▸ **WHAT TO WORK ON**
Reproduce exactly the lines of the material beneath, from the line that contains "def Obligations.FollowerJudgesFrames : Prop" to the line that contains "(ranksAbove c.identity b.identity = true", both included, and no other lines.

<<<<

/-- How a follower with a best identity judges frames (R16, R105, R106, R107). A CLAIM: of the best identity, its epoch
counts if newer and its sender joins the 16 lowest best senders; else of a best sender with a newer epoch, it replaces
the best identity and drops an observed pending view that is not newer; else of a higher view, it replaces all; each of
these takes the cycle number and sets the adopted flag, and an ALIGNING station with lock enters HAILING; else nothing
of the follower changes. A RECAST of a best sender that is well formed, of the own fingerprint, newer than the observed
epoch, with the adopted flag set and a switch cycle 2 to 8 ahead becomes the observed pending view; any other RECAST
changes nothing of the follower. Whatever it makes of the frame, the Peer Table takes it (`Heard`), with the observed
pending view that stands when it does, in the order of the operand (log 3); which member byte a malformed RECAST counts
for its sender (log 23), that of two epochs 32768 apart the best identity's is the observed epoch (log 20), and that sender
ids 0 and 63 are taken like any other (log 34) are the model's choices. When the frame's veto cell has ended is the model's reading (log 9). `begun` is
the model's own field (log 5). -/
def Obligations.FollowerJudgesFrames : Prop :=
  ∀ (s : State) (payload : List Byte) (sender : Nat) (b : BestIdentity) (tableFirst : Bool),
    s.tli.flight = none → sender ≠ s.cfg.id → s.mbc.station.following = true → s.mbc.observed.best = some b →
    TableLaw s →
    (∀ c : ClaimContent, Complete s .claim sender payload → decodeClaim payload = c →
      ∃ t posted, exec (.claimAccepted tableFirst) s = .next t ∧ t.plu = s.plu ∧ t.sli = s.sli ∧ Untouched s t ∧
        Heard { s with mbc := if tableFirst then s.mbc else t.mbc } s.cyt.cycle .claim sender payload t.peers posted ∧
        t.evq.records = posted.foldl arrive s.evq.records ∧
        (c.identity = b.identity →
          t.mbc.observed.best = some { b with epoch := if newer c.epoch b.epoch = true then c.epoch else b.epoch } ∧
          (s.mbc.observed.senders.Pairwise (· < ·) → s.mbc.observed.senders.length ≤ 16 →
            LowestSixteen s.mbc.observed.senders sender t.mbc.observed.senders) ∧
          t.mbc.observed.pending = s.mbc.observed.pending) ∧
        (c.identity ≠ b.identity → sender ∈ s.mbc.observed.senders → newer c.epoch b.epoch = true →
          t.mbc.observed.best = some { identity := c.identity, epoch := c.epoch } ∧
          t.mbc.observed.senders = [sender] ∧
          (s.mbc.observed.pending = none → t.mbc.observed.pending = none) ∧
          (∀ w, s.mbc.observed.pending = some w →
            t.mbc.observed.pending = if newer w.view.epoch c.epoch = true then some w else none)) ∧
        (c.identity ≠ b.identity → ¬ (sender ∈ s.mbc.observed.senders ∧ newer c.epoch b.epoch = true) →
          (ranksAbove c.identity b.identity = true →
            t.mbc.observed = { best := some { identity := c.identity, epoch := c.epoch }, senders := [sender]
                               pending := none }) ∧
          (ranksAbove c.identity b.identity = false →
            t.mbc = s.mbc ∧ t.cyt = s.cyt ∧ t.tli = { s.tli with rx := Rx.idle })) ∧
        ((c.identity = b.identity ∨ (sender ∈ s.mbc.observed.senders ∧ newer c.epoch b.epoch = true) ∨
            ranksAbove c.identity b.identity = true) →
          t.cyt = { s.cyt with
        cycle := if s.tli.rx.boundary then c.cycle + 1 else c.cycle, adopted := true, begun := false } ∧
          (s.mbc.station = .aligning → s.cyt.lockCount = 4 →
            t.mbc.station = .hailing ∧ t.mbc.hailCount = 1 ∧ t.mbc.hailInterval = 0 ∧ t.tli.requests.hail = true) ∧
          (¬ (s.mbc.station = .aligning ∧ s.cyt.lockCount = 4) →
            t.mbc.station = s.mbc.station ∧ t.tli.requests = s.tli.requests))) ∧
    (∀ (r : RecastContent) (e : U16), Complete s .recast sender payload → decodeRecast payload = r →
      ObservedEpochIs s.mbc.observed e →
      ∃ t posted, exec (.recastAccepted tableFirst) s = .next t ∧ t.cyt = s.cyt ∧ t.plu = s.plu ∧ t.sli = s.sli ∧
        t.tli = { s.tli with rx := Rx.idle } ∧ Untouched s t ∧
        Heard { s with mbc := if tableFirst then s.mbc else t.mbc } s.cyt.cycle .recast sender payload t.peers posted ∧
        t.evq.records = posted.foldl arrive s.evq.records ∧
        (sender ∈ s.mbc.observed.senders ∧ recastTest s r payload.length 0 ∧ r.fp = s.cfg.fp ∧
            newer r.epoch e = true ∧ s.cyt.adopted = true ∧ recastTest s r payload.length 3 →
          t.mbc = { s.mbc with
            observed := { s.mbc.observed with
              pending := some { view := { epoch := r.epoch, members := r.members, fp := r.fp }
                                switchCycle := r.switchCycle } } }) ∧
        (¬ (sender ∈ s.mbc.observed.senders ∧ recastTest s r payload.length 0 ∧ r.fp = s.cfg.fp ∧
            newer r.epoch e = true ∧ s.cyt.adopted = true ∧ recastTest s r payload.length 3) →
          t.mbc = s.mbc))

/-- What the Peer Table does with every frame of another station, in every state in which frames are delivered, a LOST
sender's and a stranger's to a full table among them (R30, R71 to R73, R76, R78, R91), with what the Membership Controller
makes of it beside it (`Judged`). `Heard` spells the table: a LOST peer, with no pending view held or one that lists it,
returns to MEMBER with silence 0 and PEER_RETURNED carrying the silence it held, and in MEMBER a REMOVE with cause LOST is
withdrawn, an emptied list leaving no backoff; with a pending view that does not list it, it stays LOST with silence 0 and
no record. In a full table the HEARD entry not held (R73: by the pending view, by a change-list entry, by the observed
pending view) with the largest silence, the higher id among equals, goes for the stranger's new entry with PEER_HEARD;
where there is none, the table stays and TABLE_FULL is posted. A follower's controller makes nothing of a HAIL, a LEAVE, a
CLAIM of a lower view or a RECAST that fails a test (R106, R107). Each is judged on the part as the other block leaves it,
in the order of the operand (log 3). A CLAIM out of step and a foreign frame are ClaimOfMemberTaken's and
ForeignFramesTaken's, and a LEAVE to a list full of other stations' REMOVEs is left to log 24. Which member byte a
malformed RECAST counts is log 23's, the observed epoch of two epochs 32768 apart log 20's, sender ids 0 and 63 are log
34's, and when the veto cell has ended is the model's reading (log 9). -/
def Obligations.TableHearsLostAndFull : Prop :=
  ∀ (s u : State) (k : FrameKind) (payload : List Byte) (sender : Nat) (tableFirst : Bool),
    Complete s k sender payload → s.tli.flight = none → sender ≠ s.cfg.id → TableLaw s →
    s.mbc.current.isSome = s.mbc.station.inGroup → u = { s with tli := { s.tli with rx := Rx.idle } } →
    (s.mbc.station = .member →
      (k = .hail → ∀ base, baseView s = some base → (base.members.map (·.id)).Pairwise (· < ·)) ∧
      (k = .leave → s.mbc.changes.length < 16 ∨
        (s.mbc.changes.length = 16 ∧ ∃ x ∈ s.mbc.changes, x.id = sender ∨ ∀ c, x.change ≠ .remove c)) ∧
      (k = .claim → InStep s sender (decodeClaim payload)) ∧
      (k = .claim ∨ k = .recast → InViews s sender)) →
    ∃ m t, exec (acceptRow tableFirst k) s = .next (settle t) ∧
      (tableFirst = true → TableTakes u s.cyt.cycle k sender payload m ∧ Judged m k sender payload t) ∧
      (tableFirst = false → Judged u k sender payload m ∧ TableTakes m s.cyt.cycle k sender payload t)

/-! ### Peers, plan and outputs -/

/-- PEER_LOST (R75, R89) and PEER_PURGE (R77): a MEMBER entry silent for 32 boundaries becomes LOST, PEER_LOST is
posted with its silence, and in MEMBER a REMOVE with cause LOST is placed; a HEARD entry silent for 64 is removed
without an event. That the row PEER_PURGE is taken where a wrap or snap has just begun the cycle is the model's choice
(log 5). -/
def Obligations.PeerLossTaken : Prop :=
  ∀ (s : State) (id : Nat) (p : Peer), s.resetAsserted = false → findPeer s.peers id = some p →
    (p.kind = .member → 32 ≤ p.silence → s.mbc.station = .leaving →
      exec (.peerLost id) s = .next (settle (appended
        { s with peers := updatePeer s.peers id (fun q => { q with kind := .lost }) }
        { kind := .peerLost, cycle := some s.cyt.cycle, station := some id,
          detail := some { code := p.silence, value := 0 } }))) ∧
    (p.kind = .member → 32 ≤ p.silence → s.mbc.station = .member → s.mbc.changes = [] →
      ∃ t, exec (.peerLost id) s = .next t ∧
        t.peers = updatePeer s.peers id (fun q => { q with kind := .lost }) ∧
        t.mbc.changes = [{ id := id, change := .remove .lost, trigger := s.cyt.cycle }] ∧
        t.mbc.current = s.mbc.current ∧ t.mbc.pending = s.mbc.pending ∧ t.mbc.station = .member ∧
        t.evq.records = arrive s.evq.records
          { kind := .peerLost, cycle := some s.cyt.cycle, station := some id,
            detail := some { code := p.silence, value := 0 } } ∧
        t.cyt = s.cyt ∧ t.plu = s.plu ∧ t.sli = s.sli ∧ Untouched s t) ∧
    (p.kind = .heard → 64 ≤ p.silence → s.mbc.station.running = true → s.cyt.begun = true →
      exec (.peerPurge id) s = .next (settle { s with peers := s.peers.filter (fun q => !(q.id == id)) }))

>>>>

▸ **ANSWER TO THE PROBLEM**
def Obligations.FollowerJudgesFrames : Prop :=
  ∀ (s : State) (payload : List Byte) (sender : Nat) (b : BestIdentity) (tableFirst : Bool),
    s.tli.flight = none → sender ≠ s.cfg.id → s.mbc.station.following = true → s.mbc.observed.best = some b →
    TableLaw s →
    (∀ c : ClaimContent, Complete s .claim sender payload → decodeClaim payload = c →
      ∃ t posted, exec (.claimAccepted tableFirst) s = .next t ∧ t.plu = s.plu ∧ t.sli = s.sli ∧ Untouched s t ∧
        Heard { s with mbc := if tableFirst then s.mbc else t.mbc } s.cyt.cycle .claim sender payload t.peers posted ∧
        t.evq.records = posted.foldl arrive s.evq.records ∧
        (c.identity = b.identity →
          t.mbc.observed.best = some { b with epoch := if newer c.epoch b.epoch = true then c.epoch else b.epoch } ∧
          (s.mbc.observed.senders.Pairwise (· < ·) → s.mbc.observed.senders.length ≤ 16 →
            LowestSixteen s.mbc.observed.senders sender t.mbc.observed.senders) ∧
          t.mbc.observed.pending = s.mbc.observed.pending) ∧
        (c.identity ≠ b.identity → sender ∈ s.mbc.observed.senders → newer c.epoch b.epoch = true →
          t.mbc.observed.best = some { identity := c.identity, epoch := c.epoch } ∧
          t.mbc.observed.senders = [sender] ∧
          (s.mbc.observed.pending = none → t.mbc.observed.pending = none) ∧
          (∀ w, s.mbc.observed.pending = some w →
            t.mbc.observed.pending = if newer w.view.epoch c.epoch = true then some w else none)) ∧
        (c.identity ≠ b.identity → ¬ (sender ∈ s.mbc.observed.senders ∧ newer c.epoch b.epoch = true) →
          (ranksAbove c.identity b.identity = true →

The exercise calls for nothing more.